One of the most common areas of fatigue problems is at the root of a blade. Here’s what happens as a blade rotates and all you have to do is examine two locations.... When a blade going in a clockwise direction is at say the 9 o’clock position, gravity is acting down and the moment that is being applied at the root of a blade is in a counter clockwise direction due to the weight of the blade. Now rotate the blade 180 degrees so that it’s at the 3 o’clock position. At this location, gravity is still of course acting down but this time the moment due to the blade weight that is being applied at the root is in a clockwise direction. So... what happens at the root of a blade is that the stresses that are due just to the gravity portion of the loading have to alternate. A typical IWT has a rotation speed of approximately 16 times a minute. This then means that the cyclical load just due to gravity on a blade occurs that frequently.

And this is just one (and the simplest) of the cyclical forces acting on the blades and is just looking at two locations. If you look at the 12 o’clock and the 6 o’clock positions for the blades, you have something very similar.... the stresses at the root due to the weight of the blade are very different because of the rotational location and this changes with every revolution.

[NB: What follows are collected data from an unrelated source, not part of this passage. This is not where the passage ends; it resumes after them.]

@[simp] theorem modSlot_mem (s : State) (d i : Nat) (f : Slot → Slot) : (s.modSlot d i f).mem = s.mem := rfl
@[simp] theorem modSlot_poison (s : State) (d i : Nat) (f : Slot → Slot) : (s.modSlot d i f).poison = s.poison := rfl
@[simp] theorem modSlot_stuck (s : State) (d i : Nat) (f : Slot → Slot) : (s.modSlot d i f).stuck = s.stuck := rfl
@[simp] theorem modSlot_l2 (s : State) (d i : Nat) (f : Slot → Slot) : (s.modSlot d i f).l2 = s.l2 := rfl
@[simp] theorem modSlot_tlb (s : State) (d i : Nat) (f : Slot → Slot) : (s.modSlot d i f).tlb = s.tlb := rfl
@[simp] theorem modSlot_tiles (s : State) (d i : Nat) (f : Slot → Slot) : (s.modSlot d i f).tiles = s.tiles := rfl
@[simp] theorem modSlot_depots (s : State) (d i : Nat) (f : Slot → Slot) : (s.modSlot d i f).depots = s.depots := rfl
@[simp] theorem modSlot_boxes (s : State) (d i : Nat) (f : Slot → Slot) : (s.modSlot d i f).boxes = s.boxes := rfl
@[simp] theorem modSlot_cores (s : State) (d i : Nat) (f : Slot → Slot) : (s.modSlot d i f).cores = s.cores := rfl
@[simp] theorem modSlot_transit (s : State) (d i : Nat) (f : Slot → Slot) : (s.modSlot d i f).transit = s.transit := rfl
@[simp] theorem modSlot_juncs (s : State) (d i : Nat) (f : Slot → Slot) : (s.modSlot d i f).juncs = s.juncs := rfl
@[simp] theorem modSlot_withheld (s : State) (d i : Nat) (f : Slot → Slot) : (s.modSlot d i f).withheld = s.withheld := rfl
@[simp] theorem modSlot_sys (s : State) (d i : Nat) (f : Slot → Slot) : (s.modSlot d i f).sys = s.sys := rfl
@[simp] theorem modSlot_net (s : State) (d i : Nat) (f : Slot → Slot) : (s.modSlot d i f).net = s.net := rfl
@[simp] theorem modSlot_flash (s : State) (d i : Nat) (f : Slot → Slot) : (s.modSlot d i f).flash = s.flash := rfl
@[simp] theorem modSlot_life (s : State) (d i : Nat) (f : Slot → Slot) : (s.modSlot d i f).life = s.life := rfl
@[simp] theorem modSlot_copies (s : State) (d i : Nat) (f : Slot → Slot) : (s.modSlot d i f).copies = s.copies := rfl
@[simp] theorem modSlot_cur (s : State) (d i : Nat) (f : Slot → Slot) : (s.modSlot d i f).cur = s.cur := rfl
@[simp] theorem modSlot_ir (s : State) (d i : Nat) (f : Slot → Slot) : (s.modSlot d i f).ir = s.ir := rfl
@[simp] theorem modSlot_arg (s : State) (d i : Nat) (f : Slot → Slot) : (s.modSlot d i f).arg = s.arg := rfl
@[simp] theorem modSlot_inbox (s : State) (d i : Nat) (f : Slot → Slot) : (s.modSlot d i f).inbox = s.inbox := rfl
@[simp] theorem modSlot_agenda (s : State) (d i : Nat) (f : Slot → Slot) : (s.modSlot d i f).agenda = s.agenda := rfl
@[simp] theorem modSlot_script (s : State) (d i : Nat) (f : Slot → Slot) : (s.modSlot d i f).script = s.script := rfl
@[simp] theorem modSlot_outbox (s : State) (d i : Nat) (f : Slot → Slot) : (s.modSlot d i f).outbox = s.outbox := rfl
@[simp] theorem modSlot_steps (s : State) (d i : Nat) (f : Slot → Slot) : (s.modSlot d i f).steps = s.steps := rfl
@[simp] theorem modSlot_uid (s : State) (d i : Nat) (f : Slot → Slot) : (s.modSlot d i f).uid = s.uid := rfl
@[simp] theorem modSlot_freeCtr (s : State) (d i : Nat) (f : Slot → Slot) : (s.modSlot d i f).freeCtr = s.freeCtr := rfl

https://www.osti.gov/biblio/12694

https://www.researchgate.net/publication/314755353_FATIGUE_ANALYSIS_OF_WIND_TURBINE_BLADES

[Fai Mao]

Yeah, plus the rebound, wind pressure, uneven tightening on the attachment bolt, the foundation being a tiny bit off level causing the blades to stress the spindle unevenly, small anomalies or defects in the carbon weave, tiny air bubbles in the resin or slightly uneven thickness of the resin can all cause stress fractures. And those things do not even take into account a defective design or square/sharp edges.

I don’t know much about windmill blades but I know some of the engineering that goes into bicycle frames and preventing stress fractures are a huge issue in the design and build process. I am assuming the issues are similar, just on a different scale.